__Goal of the exercise__
In the data below, one line contains "fuses : Fuses" and a later one contains "if (s.stair n).slice.isSome". Print both, with every line between them, exactly and alone.

[[ Given data, beginning ]]

/-- How a PCM element becomes bytes (R62), and the number of bytes of the raw data (R66). -/
def Obligations.PcmBytes : Prop :=
  (∀ v : Int, (sampleBytes 16 v).map BitVec.toNat = [(v % 256).toNat, (v / 256 % 256).toNat]) ∧
    (∀ v : Int, 0 ≤ v → v ≤ 255 → (sampleBytes 8 v).map BitVec.toNat = [v.toNat]) ∧
    ∀ (s : State) (l : List Int), s.buf = .pcm l → s.ps.sampleSize = 8 ∨ s.ps.sampleSize = 16 →
      (pcmBytes s).length = pcmDataLen s

end Statements
end

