/-! A stage that completes. -/

/-- The capacity that FREQ checked is enough for every later stage (R162, R413). -/
theorem Stage.result_fits {g : Stage} {s : State} {b : Buf} {pos : Nat} (h : g.result s = .ok (b, pos))
    (hk : bufMatches g.code s.buf = true)
    (hfit : (if g.code.toNat ≤ 5 then 8 else 1) * bufLen s.buf ≤ s.maxLen) :
    (if (g.code + 1).toNat ≤ 5 then 8 else 1) * bufLen b ≤ s.maxLen := by
  by_cases hg : g = .freq
  · subst hg
    obtain ⟨la, ls, ld, -, hmax, hlen⟩ := freq_result_length h
    change 8 * bufLen b ≤ s.maxLen
    omega
  · rw [(g.result_shape h hk).2 hg]
    cases g with
    | freq => exact absurd rfl hg
    | compress => exact (Nat.mul_le_mul_left 1 (Nat.div_le_self ..)).trans hfit
    | super => simpa [Stage.code, Stage.outLen] using hfit
    | _ => exact hfit

/-- The samples DIGIT leaves are in range (R131). -/
theorem digit_result_range {s : State} {b : Buf} {pos : Nat} (h : Stage.digit.result s = .ok (b, pos)) :
    pcmInRange (commit s 12 (.ok (b, pos))) = true := by
  obtain ⟨q, rfl, hq⟩ := digitStage_eq_ok (atPos_eq_ok h).1
  have hrange := digitRun_range hq
  simp only [pcmInRange, commit_ok_buf, commit_ps, List.all_eq_true]
  intro v hv
  have := hrange v hv
  split <;> simp_all

/-- A stage step keeps the invariant: a fault leaves the block as it is, a completion moves to the next stage's kind. -/
theorem inv_stageStep {s t : State} (h : Inv s) (hst : StageStep s t) : Inv t := by
  obtain ⟨g, hf, hsp, rfl⟩ := hst
  cases hr : g.result s with
  | error e => exact inv_of_same (inv_raiseFault h e.1 e.2) rfl rfl rfl rfl rfl
  | ok r =>
    obtain ⟨b, pos⟩ := r
    have hcode := g.code_bounds
    have hk : bufMatches g.code s.buf = true := hsp ▸ h.kind
    have hfit := (lengthFits_iff s).mp h.fits
    rw [hsp] at hfit
    have hkind := (g.result_shape hr hk).1
    exact {
      sp_legal := by rw [commit_ok_sp, g.code_succ]; omega
      kind := hkind
      fits := (lengthFits_iff _).mpr (show _ * bufLen b ≤ s.maxLen from Stage.result_fits hr hk hfit)
      latched := fun _ => by rw [commit_ps]; exact h.latched (by rw [hsp]; omega)
      fault_stage := by rw [faultStageIsSp, commit_ok_flt, hf]
      pcm := by
        by_cases hg : g = .digit
        · subst hg; exact digit_result_range hr
        · refine pcmInRange_of_bufMatches hkind ?_
          rw [commit_ok_sp, g.code_succ]
          cases g with
          | digit => exact absurd rfl hg
          | _ => decide }

theorem inv_path {s t : State} (h : Inv s) (hp : Relation.ReflTransGen StageStep s t) : Inv t := by
  induction hp with
  | refl => exact h
  | tail _ hst ih => exact inv_stageStep ih hst

/-- Every instruction a transaction can be keeps the invariant. -/
theorem inv_exec {s t : State} {i : Instr} (h : Inv s) (hi : i ∉ stageOps) (he : exec i s = .next t) : Inv t := by
  cases exec_effect he with
  | idle => exact h
  | fault c info => exact inv_raiseFault h c info
  | read => exact inv_of_same h rfl rfl rfl rfl rfl
  | readFault w reads c info => exact inv_of_same (inv_raiseFault h c info) rfl rfl rfl rfl rfl
  | writeParam => exact inv_of_same h rfl rfl rfl rfl rfl
  | writeBufIdx => exact inv_of_same h rfl rfl rfl rfl rfl
  | reset => exact inv_of_idle rfl rfl rfl
  | loaddef =>
    exact inv_of_same h (loadDefaults_sp s) (loadDefaults_flt s) (loadDefaults_buf s) (loadDefaults_ps s)
      (loadDefaults_maxLen s)
  | arm _ hf hc => exact inv_arm hf hc
  | step _ _ hst => exact inv_stageStep h hst
  | run _ _ hp => exact inv_path h hp
  | stageOp g hg => exact absurd ((mem_stageOps_iff i).mpr ⟨g, hg.symm⟩) hi

/-- Settles O54, by the effects of the instruction at the port. -/
theorem stepKeepsInv : Obligations.StepKeepsInv := by
  intro s t h hstep
  cases hp : s.pending with
  | nil =>
    rw [step_of_idle hp] at hstep
    cases hstep
    exact h
  | cons input rest =>
    cases input with
    | transaction w =>
      rw [step_of_transaction hp] at hstep
      have hs : Inv { s with pending := rest } := inv_of_same h rfl rfl rfl rfl rfl
      exact inv_exec hs (decodeHost_not_mem_stageOps w) hstep
    | powerOn =>
      rw [step_of_powerOn hp] at hstep
      cases hstep
      exact inv_of_idle rfl rfl rfl

end Sys2Proof.Proofs
end

section
/-! PROOFS. OSC and the entropy port: the noise table matters to the Noise shape only, who moves the position of the entropy source, and the Noise shape in closed form. -/
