-- ==== Sys2Proof/Syntax.lean ====
section
/-!
DEFINITION. The commands of the ZV-8412 stack and the plain data they carry: one constructor of Instr per row of
spec/opcode_table.json. What only the world outside the digital logic can decide (a line error, a sensor reading, a
self-test finding, the logic of a room design) stands as an operand of the command it belongs to (see the assumption
log, entry 2).
-/
namespace Sys2Proof.Machine

/-- Who sends an Ebryn command: mailbox port (Table 17-1), source node and endpoint (port 17) or engine (port 18),
TAG and LENGTH of the command block (R378, R380). -/
structure CmdHdr where
  port : Nat
  node : Nat
  ep   : Nat
  tag  : Nat
  len  : Nat
  deriving DecidableEq, Repr

/-- A token record: 64-bit tag, 32-bit value and the poison mark of the value (R172, R179). -/
structure TokRec where
  tag    : Nat
  value  : Nat
  poison : Bool
  deriving DecidableEq, Repr

/-- A corridor packet: the header fields of Table 07-3, the number of flits it occupies, and the LEN + 1 payload
bytes that it carries (R146, R147). `dest` is bits 127:70: a global address, or DST_NODE and DST_EP. -/
structure Packet where
  type     : Nat
  vc       : Nat
  flits    : Nat
  dest     : Nat
  status   : Nat := 0
  pstored  : Bool := false
  poison   : Nat := 0
  len      : Nat
  tag      : Nat
  dstPlane : Nat := 0
  srcPlane : Nat := 0
  srcEp    : Nat
  srcNode  : Nat
  hops     : Nat
  payload  : List Byte := []
  win      : Nat := 0
  entry    : Nat := 0
  exit     : Nat := 0
  base     : Nat := 0
  own      : Bool := false     -- MODEL'S OWN: sent by a room's endpoint itself, beside its plane's transmit buffer (R54, R182)
  prot     : Option (Nat × Bool × Nat) := none  -- protected range, whether its data area, window offset: set by its translation (R286)
  deriving DecidableEq, Repr

/-- A link flit of a die-to-die port (R245) or a stack-link group (R267): the header fields and the packing area.
`bytes` is the packing area (flit bytes 16 to 255; in raw mode a 256-byte block), `kph` the key phase of an encrypted
flit (R308). `good` says that it passed the adapter's or the frame's checks (R269). -/
structure Flit where
  kind    : Nat
  vc      : Nat := 0
  enc     : Bool := false
  kph     : Nat := 0
  start   : Nat := 255
  fill    : Nat := 0
  seq     : Nat := 0
  ack     : Nat := 65535
  credits : List Nat := [0, 0, 0, 0]
  bytes   : List Byte := []
  txState : Nat := 0
  pmReq   : Nat := 0
  forced  : Bool := false
  crc     : Nat := 0
  good    : Bool := true
  deriving DecidableEq, Repr

/-- A received stack-link frame (R260, R264): the levels of the 1,360 PAM4 symbols of each lane, two bits each and the first in the
low bits, and the offset of each lane's phase in 1/64 UI, signed in 10 bits. -/
structure FrameRx where
  lanes : List Nat
  phase : List Nat := [0, 0, 0, 0]
  deriving DecidableEq, Repr

/-- One code correction found at the receiving end of a stair crossing: the bus position as group and position, or an
uncorrectable control-group error (R78). -/
structure Crossing where
  group : Nat
  pos   : Nat
  ue    : Bool
  deriving DecidableEq, Repr

/-- What the logic presents at the ports of one room-RAM block in a CK_ROOM cycle (R46): a write (port word, data) and a
read (port word). -/
structure RamOp where
  block : Nat
  write : Option (Nat × List Byte)
  read  : Option Nat
  deriving DecidableEq, Repr

/-- The vertical tracks that the active plane of a room drives, and the values on them (R85). -/
structure VtDrive where
  mask  : BitVec 512
  value : BitVec 512
  deriving DecidableEq, Repr

/-- What the nets of a plane's design present to a cell in a CK_ROOM cycle (Table 03-9): inputs 6i to 6i + 5 of LUT i, the
CSEG4's S[3:0] and CI_SEL, and for each flip-flop a direct data input, the clock enable and the synchronous set or reset. -/
structure CellIn where
  cell  : Nat
  lut   : BitVec 24
  s     : BitVec 4
  ciSel : Bool
  d     : BitVec 8
  ce    : BitVec 8
  sr    : BitVec 8
  deriving DecidableEq, Repr

/-- What they present to a multiplier: its operands, and whether the accumulator starts again from this product. -/
structure MultIn where
  mult  : Nat
  a     : BitVec 27
  b     : BitVec 24
  start : Bool
  deriving DecidableEq, Repr

/-- What the logic asks for in the CK_ROOM cycle that begins, accesses to the room RAM (R46) and a register of its RM block
(R68), and what it presented in the cycle that ends to the cells and multipliers whose inputs changed or are clocked. -/
structure LogicIn where
  ram   : List RamOp
  rmreg : Option Nat
  cells : List CellIn
  mults : List MultIn
  deriving DecidableEq, Repr

/-- A segment of a track group, and whether room B of the pair received the group (R87). -/
structure VtSeg where
  seg : Nat
  toB : Bool
  deriving DecidableEq, Repr

/-- Who requests a plane load, reload or save (R61). -/
inductive LoadAgent where
  | sched
  | mp
  deriving DecidableEq, Repr

/-- A store that the mowing round visits (R128). -/
inductive MowStore where
  | bank (b : Nat)
  | plane (room p : Nat)
  deriving DecidableEq, Repr

/-- A scrub access: the store visited, whether a row move of the stair falls in its bank-access cycle (R101, R102), and what
the crossing of the stair found (R458). -/
structure ScrubVisit where
  store     : MowStore
  sameCycle : Bool
  crossing  : List Crossing
  deriving DecidableEq, Repr

/-- The rows of a slice that cross a stair: what the crossing of each row, by its number, found (R458). -/
structure SliceRows where
  stair    : Nat
  crossing : List (Nat × List Crossing)
  deriving DecidableEq, Repr

/-- What the code of a corridor link found on a packet (R155): single-bit errors corrected, and the flits, counted from the header
flit 0, that hold an uncorrectable error. -/
structure LinkErr where
  corrected : Nat := 0
  ue : List Nat := []
  deriving DecidableEq, Repr
/-- No error. -/
def LinkErr.clean : LinkErr := {}

/-- One failure found by self-test: the fields of a result record (R365, R377). -/
structure TestFail where
  kind  : Nat
  layer : Nat
  unit  : Nat
  addr  : Nat
  seg   : Nat
  bit   : Nat
  deriving DecidableEq, Repr

/-- One ADC result: the 16-bit reading, and whether the channel reads open, shorted or out of range (R342). -/
structure AdcReading where
  value : Nat
  fault : Bool
  deriving DecidableEq, Repr

/-- A sag of a monitored rail past a comparator, in hundredths of a percent of its nominal voltage (R339). -/
structure RailSag where
  rail : Nat
  sag  : Nat
  deriving DecidableEq, Repr

/-- A hold time of the shedding ladder that has passed for a step (R340): the largest sag of any monitored rail during it, in
hundredths of a percent, and its length in µs. -/
structure ShedHold where
  step : Nat
  sag  : Nat
  us   : Nat
  deriving DecidableEq, Repr

/-- What a verified profile holds (R358): settings as register writes in order, the ownership map, unit gates to open,
context stores to write, and the locations of plane images. The body layout is Swezer's and not in this manual. -/
structure ProfileContent where
  settings : List (Nat × Nat)
  owners   : List (Nat × Nat)
  gates    : List (Nat × Nat)
  stores   : List (Nat × List Byte)
  planes   : List (Nat × Nat)
  deriving DecidableEq, Repr, Inhabited

/-- A test access port operation (R373, R416). -/
inductive TapOp where
  | reset
  | shiftIr (code : Nat)
  | shiftDr (bits : Nat) (len : Nat)
  | debugRead (addr : Nat)
  | debugWrite (addr value : Nat)
  | debugHalt (engine : Nat)
  deriving DecidableEq, Repr

end Sys2Proof.Machine

namespace Sys2Proof
open Sys2Proof.Machine
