-- ==== Sys2Proof/Decode.lean ====
section
/-!
DEFINITION. The command table gives no row any bits: the block takes commands, it decodes no instruction words.
-/
namespace Sys2Proof

/-- The command that a word spells by the table's bits. No row of the table gives bits, so no word spells a command. -/
def decodeTableWord (_nbits _w : Nat) : Option Instr := none

end Sys2Proof
end

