-- ==== Sys2Proof/Machine/Regs.lean ====
section
/-!
DEFINITION. The register map of the stack: every register of the field tables of spec/ with its CSR offset
(R161 and the register map of each chapter) and every field with its bits, access type (R7) and reset value (R10).
"Profile", "Fuse" and "Journal" resets stand as 0 here: the profile, the fuse load and the journal write them later
(R10; DESIGN CHOICE for the time before, see the assumption log entry 3).
-/
namespace Sys2Proof.Machine

/-- Access types of Table 00-5 (R7). -/
inductive Acc where
  | ro | rw | rwe | w1c | w1s | wo | rc
  deriving DecidableEq, Repr

/-- Every register name of the spec's register maps. An indexed register is one name with an index. -/
inductive Reg where
  | HK_ID_VENDOR | HK_ID_PART | HK_ID_REV | HK_ID_NODE | HK_ID_UID_LO | HK_ID_UID_HI | HK_STATUS | HK_ROUND
  | HK_CH | CK_STATUS | CK_REF_LOST | CK_SW_FORCED | CK_REF_JUDGE | CK_RC_TRIM | CK_GATE_ROOM | CK_GATE_DSP
  | CK_GATE_LINK | CK_GATE_UNIT | CK_GSTAT_ROOM | CK_GSTAT_DSP | CK_GSTAT_LINK | CK_GSTAT_UNIT | CK_GATE_EVENT
  | PW_STATUS | PW_SHED_CFG | PW_SHED_HYST | PW_SHED_STATUS | TH_CFG | TH_STATUS | TH_TJ | TH_XT_CFG
  | TH_AGE_STATUS | TH_LIFE | MB_STATUS | MB_CFG | MB_PERM | MB_EVT_MASK | MB_EVT_DEST | MB_EVT_DROP
  | MB_CMD_COUNT | MB_ENG_BELL | EP_EPOCH_LO | EP_EPOCH_HI | EP_STATUS | EP_STAGED_COUNT | EP_PEEK_ADDR
  | EP_PEEK_DATA | EP_PEEK_STATUS | EP_AUDIT_COUNT | EP_AUDIT_LAST | EP_FAULT_BOOK | EP_FAULT_DELTA
  | EP_ESC_COMMIT | EP_ESC_RESET | EP_ESC_TOKENS | EP_ESC_LINK | LB_OWNER | LB_NEXT_OWNER | LB_GUEST | LB_CTRL
  | LB_PWR | LB_STATUS | LB_WIPE | LB_BUSY_COUNT | LB_DENY_COUNT | LB_HANDOVER_COUNT | LB_ARBCFG
  | LB_FALLOW_MAP | LB_RET_MAP | ST_STATUS | ST_NARROW | ST_FAULT | ST_CORR_COUNT | ST_REPAIR_COUNT
  | ST_REMAP_IDX | ST_REMAP_DATA | ST_CFG | ST_NARROW_MAP | RM_PLANE | RM_SWITCH | RM_STATUS | RM_EFF_DIV
  | RM_LOAD_CTRL | RM_LOAD_STATUS | RM_LOADCFG | RM_PLANE_CFG | RM_PSRC | RM_IMAGE_ID_LO | RM_IMAGE_ID_HI
  | RM_SWITCH_COUNT | RM_LOAD_COUNT | RM_DROP_COUNT | RM_POISON_COUNT | SC_STATUS | SC_CFG | SC_SIZE | SC_RES
  | SC_TICK_CFG | SC_TICK_LO | SC_TICK_HI | SC_RATE | SC_MEADOW | SC_TOK_ISSUED_LO | SC_TOK_ISSUED_HI
  | SC_TOK_MATCHED_LO | SC_TOK_MATCHED_HI | SC_TOK_HELD | SC_TOK_FLIGHT | SC_MATCH_USED | SC_DISPATCH_COUNT
  | SC_REFUSE_COUNT | SC_BAD_DONE_COUNT | SC_LOAD_FAIL_COUNT | SC_EVICT_COUNT | SC_TPL_IDX | SC_TPL_DATA_0
  | SC_TPL_DATA_1 | SC_TPL_DATA_2 | SC_TPL_DATA_3 | SC_IMG_IDX | SC_IMG_ID_LO | SC_IMG_ID_HI | SC_LOC_IDX
  | SC_LOC_CTRL | SC_LOC_DATA | SC_GRP_IDX | SC_GRP_STATE | SC_GRP_OUT | SC_USE_IDX | SC_USE | SC_WMAP
  | SC_EMAP | DE_STATE | DE_CTRL | DE_MODE | DE_FLAGS | DE_PC | DE_TASK | DE_EXC | DE_EXC_ADDR
  | DE_FAULT_TAG_LO | DE_FAULT_TAG_HI | DE_REP | DE_CFG | DE_CYCLES_LO | DE_CYCLES_HI | DE_STALL_COUNT
  | DE_EXC_COUNT | DE_RF_IDX | DE_RF_DATA | DP_STATUS | DP_CTRL | DP_CFG | DP_RXCFG | DP_PEER | DP_PEER_UID_LO
  | DP_PEER_UID_HI | DP_REPAIR | DP_TRAIN_COUNT | DP_RETRY_COUNT | DP_TXBOOK | DP_RXBOOK | SL_STATUS | SL_CTRL
  | SL_CFG | SL_RXCFG | SL_PWR | SL_PEER | SL_PEER_UID_LO | SL_PEER_UID_HI | SL_TXEQ | SL_RXEQ | SL_FEC_COUNT
  | SL_FEC_UE_COUNT | SL_RETRY_COUNT | SL_TRAIN_COUNT | SL_TXBOOK | SL_RXBOOK | SL_LANE | SL_RAW_CFG
  | SL_RAW_RING | SL_RAW_STATUS | SL_DFE_IDX | SL_DFE_DATA | CR_STATUS | CR_CACHE_HIT_COUNT
  | CR_CACHE_MISS_COUNT | CR_TAG_FAIL_COUNT | CR_REFUSE_COUNT | CR_REENC_COUNT | CR_FAIL_INFO | CR_FAIL_INDEX
  | CR_RANGE_CTRL | CR_RANGE_BASE | CR_RANGE_META | CR_RANGE_STATE | CR_LINK_CFG | CR_LINK_STATUS
  | CR_LINK_TXE | CR_LINK_COUNT | EC_STATUS | EC_MOW_CFG | EC_MOW_STATUS | EC_MOW_PERIOD | EC_CE_COUNT
  | EC_UE_COUNT | EC_POISON_WRITE_COUNT | EC_LOG_CTRL | EC_LOG_ADDR_LO | EC_LOG_ADDR_HI | EC_LOG_INFO
  | EC_LOG_SYND | EC_CTM_CTRL | EC_CTM_CHECK | EC_CTM_SYND | EC_CTM_FLIP | EC_SPARE_IDX | EC_SPARE_DATA
  | BT_STATUS | BT_BOOT | BT_START_TIME | BT_BG_CFG | BT_BG_STATUS | BT_FRESET | BT_RES_CTRL | BT_RES_WHERE
  | BT_RES_ADDR | BT_RES_INFO | BT_SLICE_MAP | RP_STATUS | RP_CFG | RP_RING | RP_LINKS | RP_SOURCES
  | RP_STAMP_LO | RP_STAMP_HI | RP_FILL | RP_DROP | RP_HAZARD | RP_FIRST_LO | RP_FIRST_HI | RP_BREAK_LO
  | RP_BREAK_HI | RP_SAFE_CAUSE | RP_SAFE_STAMP_LO | RP_SAFE_STAMP_HI | LC_STATE | LC_DEBUG | LC_KEYS | LC_SVN
  | LC_FW_EDITION | LC_FW_STATUS | LC_CHAL_CTRL | LC_AUTH_FAIL | LC_CHAL | CO_STATUS | CO_CFG | CO_NODE
  | CO_VC_WEIGHT | CO_BERR_SRC | CO_BERR_ADDR_LO | CO_BERR_ADDR_HI | CO_BERR_COUNT | CO_DROP_COUNT
  | CO_CE_COUNT | CO_TIMEOUT_COUNT | CO_BOOK_IDX | CO_BOOK_SEND | CO_BOOK_FLIGHT | CO_BOOK_FREE | CO_ROUTE
  | CO_RWIN_CTRL | CO_RWIN_BASE_LO | CO_RWIN_BASE_HI
  deriving DecidableEq, Repr

/-- One field of a register: bits hi:lo, access type, reset value. -/
structure Field where
  reg : Reg
  hi  : Nat
  lo  : Nat
  acc : Acc
  rst : Nat
  deriving DecidableEq, Repr

/-- Where the instances of a register lie in CSR space: instance i is at
base + (i / inner) * ostride + (i % inner) * istride. -/
structure RegMap where
  base    : Nat
  count   : Nat
  inner   : Nat
  istride : Nat
  ostride : Nat
  deriving DecidableEq, Repr
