/-- The state of the whole stack. -/
structure State where
  pending : List Instr := []
  regs : SMap Word := []
  staged : SMap (Option Word) := []   -- offset or table key → staged word (R24, R201)
  snapshot : SMap (Option Word) := []
  commit : Option Commit := none
  epoch : Nat := 0
  latch : SMap Word := []         -- high words latched by a read of the low word (R28)
  fresh : Nat := 0                -- MODEL'S OWN: counter of free values drawn
  mem : List Host.Cell := []
  synd : SMap Word := []
  rooms : SMap Room := []
  stairs : SMap Stair := []
  banks : SMap Bank := []
  svc : SMap (Option SvcReq) := []
  svcNext : Nat := 0
  odie : SMap Word := []          -- syndromes of book-keeping and crypto storage on die, key odKey (R39, R303)
  ecLog : List LogEntry := []
  mow : Mowing := {}
  net : Net := {}
  sched : Sched := {}
  engs : SMap Eng := []
  links : SMap Link := []
  enumer : Option Enumer := none
  crypto : Crypto := {}
  mail : Mail := {}
  clk : Clk := {}
  pow : Pow := {}
  boot : Boot := {}
  fuses : Fuses := {}
  flash : List Host.Cell := []    -- default 0xFF
  journal : Journal := {}
  replay : Replay := {}
  sec : Sec := {}
  deriving DecidableEq, Repr

/-- The stack with the power-on reset held: every register at its reset value, nothing stored, no command waiting. -/
def State.reset : State := {}

end Sys2Proof.Machine
end

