/-- A repair window is abandoned; remaps already applied remain, and the suspect position starts again from no correction
(R83). DESIGN CHOICE (log entry 115): the history is cleared of every position of the groups under test or waiting. -/
def State.abandonWindow (s : State) (n : Nat) : State :=
  if (s.stair n).win.isSome then
    let groups := match (s.stair n).win with | some w => w.group :: w.waiting | none => []
    (s.updStair n fun t => { t with win := none, corr := t.corr.filter fun (e : Nat × Nat) => !groups.contains (e.1 / 32) }).setF Fld.ST_STATUS_REPAIR_BUSY n 0
  else s

/-- The rows of a background slice return from the shadow buffer to the bank through the decoder at the stair's end (R123), and the
slice ends (R368); copy passes of the
columns that it found and replaced then start (R369). -/
def State.endSlice (s : State) (n : Nat) : State :=
  match (s.stair n).slice with
  | none => s
  | some sl =>
    let s := s.updStair n fun t => { t with slice := none }
    let s := if sl.phase = 1 then s
      else s.each (List.range 128) fun s k =>
        let (d, m, s) := s.rowRead (shadowBuf n k)
        s.rowWrite (bankRow sl.bank (128 * sl.seg + k)) d m
    let s := if sl.spares.isEmpty then s
      else (s.updBank sl.bank fun b => { b with copy := b.copy ++ sl.spares.map fun k => (k, 0) }).hazard 3 sl.bank 0
    let m := s.f Fld.BT_SLICE_MAP_MAP (n / 32)
    let s := s.setF Fld.BT_SLICE_MAP_MAP (n / 32) (m - 2 ^ (n % 32) * bit m (n % 32))
    s.setF Fld.BT_STATUS_BG_RUNNING 0 (if (List.range 4).any fun k => s.f Fld.BT_SLICE_MAP_MAP k ≠ 0 then 1 else 0)
/-- A background slice is abandoned at once, where its bank stops sampling: its rows return from the shadow buffer to the
bank (R370). -/
def State.restoreSlice (s : State) (n : Nat) : State :=
  if (s.stair n).slice.isSome then (s.endSlice n).inc Fld.BT_BG_STATUS_ABORTED 0 else s

/-- Put a bank into retention: it stops sampling, and its array is on the way (PSTATE 1) (R111). A wake that was asked
for, or that runs, is given up: the bank is retained by this cause. A BANK_WAKE that waits for it ends DENIED when shedding
takes the bank (R341), and otherwise waits for the wake at RESUME or RECOVER. -/
def State.retain (s : State) (b cause : Nat) : State :=
  if s.retained b ∧ !(s.bank b).wakeWait then s
  else
    let l := if cause = 2 then (s.bank b).wakeCmd else []
    let s := s.updBank b fun k => { k with wakeWait := false, wakeCmd := if cause = 2 then [] else k.wakeCmd }
    let s := s.each l fun s r => s.respond r 4 []
    (if s.retained b then s else s.setF Fld.LB_PWR_PSTATE b 1).setF Fld.LB_PWR_CAUSE b cause

/-- Commands that wait on an engine end with a status; one past its commit point ends with FAULT. -/
def State.endEngCmds (s : State) (e st : Nat) : State :=
  let g := s.eng e
  let l := g.haltCmds ++ g.stepCmds ++ (g.startCmd.map (·.cmd)).toList
  (s.updEng e fun g => { g with haltCmds := [], stepCmds := [], startCmd := none }).each l fun s r =>
    s.respond r (if (s.inprogOf r).any (·.committed) then 7 else st) []

/-- The registers of Table 09-1 are lost (R202), DE_FLAGS and DE_MODE are not among them; the engine's recorded statuses are cleared, requests already sent stay outstanding
(Table 09-2), a waiting halt or step ends ABORTED. DE_STATE shows `st`. -/
def State.clearEngine (s : State) (e st : Nat) : State :=
  let s := s.updEng e fun g =>
    { g with
      d := [], a := [], ptr := [], mod := [], len := [], stack := [], pcOver := false, rep := 0, stepping := false,
      started := false, svcWait := [], rspWait := [],
      tags := g.tags.filter fun (t : Nat × EngTag) => t.2.status == 0 }
  let s := s.setF Fld.DE_PC_PC e 0
  let s := s.setF Fld.DE_REP_REMAINING e 0
  let s := s.setF Fld.DE_STATE_REP e 0
  let s := s.setF Fld.DE_STATE_THROTTLED e (if s.f Fld.TH_STATUS_LEVEL = 0 then 0 else 1)
  let s := (s.setF Fld.DE_CTRL_HALT e 0).setF Fld.DE_CTRL_STEP e 0
  let s := s.setF Fld.DE_STATE_STATE e st
  s.endEngCmds e 6

/-- A foundation reset or the safe state stops an engine; a GATED or FALLOW one keeps its state, and a HALT asked of it is
cleared (R211, R218). -/
def State.stopEngine (s : State) (e : Nat) : State :=
  if s.engState e = 0 ∨ s.engState e = 6 then s.setF Fld.DE_CTRL_HALT e 0 else s.clearEngine e 7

[[ Given data, end ]]

__Response to the exercise__
  fuses : Fuses := {}
  flash : List Host.Cell := []    -- default 0xFF
  journal : Journal := {}
  replay : Replay := {}
  sec : Sec := {}
  deriving DecidableEq, Repr

/-- The stack with the power-on reset held: every register at its reset value, nothing stored, no command waiting. -/
def State.reset : State := {}

end Sys2Proof.Machine
end

/-- A repair window is abandoned; remaps already applied remain, and the suspect position starts again from no correction
(R83). DESIGN CHOICE (log entry 115): the history is cleared of every position of the groups under test or waiting. -/
def State.abandonWindow (s : State) (n : Nat) : State :=
  if (s.stair n).win.isSome then
    let groups := match (s.stair n).win with | some w => w.group :: w.waiting | none => []
    (s.updStair n fun t => { t with win := none, corr := t.corr.filter fun (e : Nat × Nat) => !groups.contains (e.1 / 32) }).setF Fld.ST_STATUS_REPAIR_BUSY n 0
  else s

/-- The rows of a background slice return from the shadow buffer to the bank through the decoder at the stair's end (R123), and the
slice ends (R368); copy passes of the
columns that it found and replaced then start (R369). -/
def State.endSlice (s : State) (n : Nat) : State :=
  match (s.stair n).slice with
  | none => s
  | some sl =>
    let s := s.updStair n fun t => { t with slice := none }
    let s := if sl.phase = 1 then s
      else s.each (List.range 128) fun s k =>
        let (d, m, s) := s.rowRead (shadowBuf n k)
        s.rowWrite (bankRow sl.bank (128 * sl.seg + k)) d m
    let s := if sl.spares.isEmpty then s
      else (s.updBank sl.bank fun b => { b with copy := b.copy ++ sl.spares.map fun k => (k, 0) }).hazard 3 sl.bank 0
    let m := s.f Fld.BT_SLICE_MAP_MAP (n / 32)
    let s := s.setF Fld.BT_SLICE_MAP_MAP (n / 32) (m - 2 ^ (n % 32) * bit m (n % 32))
    s.setF Fld.BT_STATUS_BG_RUNNING 0 (if (List.range 4).any fun k => s.f Fld.BT_SLICE_MAP_MAP k ≠ 0 then 1 else 0)
/-- A background slice is abandoned at once, where its bank stops sampling: its rows return from the shadow buffer to the
bank (R370). -/
def State.restoreSlice (s : State) (n : Nat) : State :=
  if (s.stair n).slice.isSome then (s.endSlice n).inc Fld.BT_BG_STATUS_ABORTED 0 else s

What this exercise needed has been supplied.